-- ==== Sys2Proof/Machine/State.lean ====
section
/-! DEFINITION. The state of the machine between two instructions (spec 10_state.md R20 to R41), the reasons a
step could stop, and the state after reset (R39). -/

namespace Sys2Proof.Machine

/-- Memory: the words that differ from what an unlisted address reads as, by word address, addresses strictly
rising (R37). The smallest addressable unit of this machine is the 16-bit word, and the spec rules out a
byte-addressed view (20_memory.md R54), so an entry is a word and not a byte (log entry 7). -/
abbrev Memory := List (Nat × Word)

/-- The phase in which the sequencer begins the next instruction. Between two instructions it is in P0 or in P1
and in no other phase (48_sequencer_and_datapath.md R213, log entry 9); the eighteen phases are in
`Machine/Sequencer.lean`. -/
inductive StartPhase where
  /-- The PC cell is loaded into Y first (R114). -/
  | p0
  /-- Y already holds the address of the instruction: after reset, and after a conditional instruction that
  was not executed and would have stored (R282, R293). -/
  | p1
  deriving DecidableEq, Repr

/-- The machine between two instructions. -/
structure State where
  /-- The status register, bits 13:8 `i5..i1 ie` and 3:0 `V N Z C`; the other six do not exist and are 0 (R21, R22). -/
  sr : Word
  /-- XREG (R32). -/
  x : Word
  /-- YREG (R33). -/
  y : Word
  /-- BREG, the instruction register (R34). -/
  ir : Word
  /-- The sequencer's phase (R35). -/
  phase : StartPhase
  /-- The interrupt latch `L[1..5]`; bit `n - 1` is `L[n]` (R36). -/
  latch : Lines
  /-- RAM `$0000-$7fff`, with the six PC cells in words 0 to 5, and ROM `$8000-$ffff` (R37, R28). -/
  mem : Memory
  /-- Every access to the I/O space so far, oldest first: the output trace and the history on which the
  platform's answers depend (R38, R51, D14). -/
  ioTrace : List IoEvent
  /-- MODEL'S OWN (log entry 2): answers the platform has ready for the next I/O reads, the next one first;
  when there is none the answer is the free value `Config.ioRead`. -/
  ioIn : List Word
  /-- MODEL'S OWN (log entry 3): the request lines that will be seen active in phase 2 of the next instructions,
  the next one first; where nothing is listed they are the free value `Config.irqSeen`. -/
  irqIn : List Lines
  /-- MODEL'S OWN (log entry 3): the number `k` of instructions completed since reset, the index of
  `IRQ_SEEN(n, k)` and of the free values of flag V. -/
  index : Nat
  /-- The parameter `V_LOGIC_MODE` of the platform (R6, D4); no instruction changes it. -/
  vMode : VLogicMode
  deriving DecidableEq, Repr

/-- The reasons a step could end in a fault. There are none: "No instruction, operand, address or value causes a
trap, fault or abort" (60_exceptions.md R250), so the type has no constructor and no step can fault. Safe. -/
inductive Fault where
  deriving DecidableEq, Repr

/-- The reasons a step could be refused. -/
inductive Refusal where
  /-- Raised by an arm of `exec` whose instruction has no meaning yet, with the instruction's mnemonic. No arm
  raises it now: every instruction has its meaning. Safe. -/
  | notModelled (mnemonic : String)
  deriving DecidableEq, Repr

/-- The machine right after reset, for any contents of memory (`RAM_INIT` and `ROM_IMAGE` in one) and any value
of `V_LOGIC_MODE` (R39, R281, R6). -/
def State.resetWith (mem : Memory) (vMode : VLogicMode) : State :=
  { sr := 0
    x := 0
    y := 0x8000
    ir := 0
    phase := .p1
    latch := 0
    mem := mem
    ioTrace := []
    ioIn := []
    irqIn := []
    index := 0
    vMode := vMode }

/-- The machine right after reset (R39). The spec leaves the contents of RAM and of ROM to the platform: nothing
is listed, so that every word reads as 0 (log entry 5, DESIGN CHOICE); `V_LOGIC_MODE` has its default (R6). -/
def State.reset : State := State.resetWith [] .any

end Sys2Proof.Machine
end

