-- ==== Sys2Proof/Machine/Dispatch.lean ====
section
/-! DEFINITION. One arm per instruction (spec 30_encoding.md R82). -/

namespace Sys2Proof.Machine

def exec (i : Instr) (s : State) : Host.Outcome State Fault Refusal :=
  match i with
  | .add f => Sys2Proof.Machine.execAdd f s
  | .nor f => Sys2Proof.Machine.execNor f s
  | .ror f => Sys2Proof.Machine.execRor f s
  | .rol f => Sys2Proof.Machine.execRol f s
  | .sub f => Sys2Proof.Machine.execSub f s
  | .and f => Sys2Proof.Machine.execAnd f s
  | .rorc f => Sys2Proof.Machine.execRorc f s
  | .rolc f => Sys2Proof.Machine.execRolc f s
  | .addc f => Sys2Proof.Machine.execAddc f s
  | .eor f => Sys2Proof.Machine.execEor f s
  | .asr f => Sys2Proof.Machine.execAsr f s
  | .asl f => Sys2Proof.Machine.execAsl f s
  | .lsl f => Sys2Proof.Machine.execLsl f s
  | .subc f => Sys2Proof.Machine.execSubc f s
  | .or f => Sys2Proof.Machine.execOr f s
  | .lsr f => Sys2Proof.Machine.execLsr f s
  | .bswp f => Sys2Proof.Machine.execBswp f s

end Sys2Proof.Machine
end

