@[simp] theorem loadX_sr (s : State) : (loadX s).sr = s.sr := rfl
@[simp] theorem loadX_x (s : State) : (loadX s).x = memRead s s.y := rfl
@[simp] theorem loadX_y (s : State) : (loadX s).y = s.y := rfl
@[simp] theorem loadX_ir (s : State) : (loadX s).ir = s.ir := rfl
@[simp] theorem loadX_phase (s : State) : (loadX s).phase = s.phase := rfl
@[simp] theorem loadX_latch (s : State) : (loadX s).latch = s.latch := rfl
@[simp] theorem loadX_mem (s : State) : (loadX s).mem = s.mem := rfl
@[simp] theorem loadX_ioTrace (s : State) : (loadX s).ioTrace = s.ioTrace := rfl
@[simp] theorem loadX_ioIn (s : State) : (loadX s).ioIn = s.ioIn := rfl
@[simp] theorem loadX_irqIn (s : State) : (loadX s).irqIn = s.irqIn := rfl
@[simp] theorem loadX_index (s : State) : (loadX s).index = s.index := rfl
@[simp] theorem loadX_vMode (s : State) : (loadX s).vMode = s.vMode := rfl

@[simp] theorem loadXFromIo_sr (s : State) : (loadXFromIo s).sr = s.sr := rfl
@[simp] theorem loadXFromIo_x (s : State) : (loadXFromIo s).x = ioAnswer s (ioAddr s.y) := rfl
@[simp] theorem loadXFromIo_y (s : State) : (loadXFromIo s).y = s.y := rfl
@[simp] theorem loadXFromIo_ir (s : State) : (loadXFromIo s).ir = s.ir := rfl
@[simp] theorem loadXFromIo_phase (s : State) : (loadXFromIo s).phase = s.phase := rfl
@[simp] theorem loadXFromIo_latch (s : State) : (loadXFromIo s).latch = s.latch := rfl
@[simp] theorem loadXFromIo_mem (s : State) : (loadXFromIo s).mem = s.mem := rfl
@[simp] theorem loadXFromIo_ioTrace (s : State) : (loadXFromIo s).ioTrace = s.ioTrace ++ [.read (ioAddr s.y) (ioAnswer s (ioAddr s.y))] := rfl
@[simp] theorem loadXFromIo_ioIn (s : State) : (loadXFromIo s).ioIn = s.ioIn.tail := rfl
@[simp] theorem loadXFromIo_irqIn (s : State) : (loadXFromIo s).irqIn = s.irqIn := rfl
@[simp] theorem loadXFromIo_index (s : State) : (loadXFromIo s).index = s.index := rfl
@[simp] theorem loadXFromIo_vMode (s : State) : (loadXFromIo s).vMode = s.vMode := rfl

@[simp] theorem storeX_sr (s : State) : (storeX s).sr = s.sr := rfl
@[simp] theorem storeX_x (s : State) : (storeX s).x = s.x := rfl
@[simp] theorem storeX_y (s : State) : (storeX s).y = s.y := rfl
@[simp] theorem storeX_ir (s : State) : (storeX s).ir = s.ir := rfl
@[simp] theorem storeX_phase (s : State) : (storeX s).phase = s.phase := rfl
@[simp] theorem storeX_latch (s : State) : (storeX s).latch = s.latch := rfl
@[simp] theorem storeX_mem (s : State) : (storeX s).mem = (memWrite s s.y s.x).mem := rfl
@[simp] theorem storeX_ioTrace (s : State) : (storeX s).ioTrace = s.ioTrace := rfl
@[simp] theorem storeX_ioIn (s : State) : (storeX s).ioIn = s.ioIn := rfl
@[simp] theorem storeX_irqIn (s : State) : (storeX s).irqIn = s.irqIn := rfl
@[simp] theorem storeX_index (s : State) : (storeX s).index = s.index := rfl
@[simp] theorem storeX_vMode (s : State) : (storeX s).vMode = s.vMode := rfl

@[simp] theorem storeXToIo_sr (s : State) : (storeXToIo s).sr = s.sr := rfl
@[simp] theorem storeXToIo_x (s : State) : (storeXToIo s).x = s.x := rfl
@[simp] theorem storeXToIo_y (s : State) : (storeXToIo s).y = s.y := rfl
@[simp] theorem storeXToIo_ir (s : State) : (storeXToIo s).ir = s.ir := rfl
@[simp] theorem storeXToIo_phase (s : State) : (storeXToIo s).phase = s.phase := rfl
@[simp] theorem storeXToIo_latch (s : State) : (storeXToIo s).latch = s.latch := rfl
@[simp] theorem storeXToIo_mem (s : State) : (storeXToIo s).mem = s.mem := rfl
@[simp] theorem storeXToIo_ioTrace (s : State) : (storeXToIo s).ioTrace = s.ioTrace ++ [.write (ioAddr s.y) s.x] := rfl
@[simp] theorem storeXToIo_ioIn (s : State) : (storeXToIo s).ioIn = s.ioIn := rfl
@[simp] theorem storeXToIo_irqIn (s : State) : (storeXToIo s).irqIn = s.irqIn := rfl
@[simp] theorem storeXToIo_index (s : State) : (storeXToIo s).index = s.index := rfl
@[simp] theorem storeXToIo_vMode (s : State) : (storeXToIo s).vMode = s.vMode := rfl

*Exercise description*:
Check each line above for the string "step", then copy the ones that have it.

*Answer area*:
step could stop, and the state after reset (R39). -/
/-- The reasons a step could end in a fault. There are none: "No instruction, operand, address or value causes a
trap, fault or abort" (60_exceptions.md R250), so the type has no constructor and no step can fault. Safe. -/
/-- The reasons a step could be refused. -/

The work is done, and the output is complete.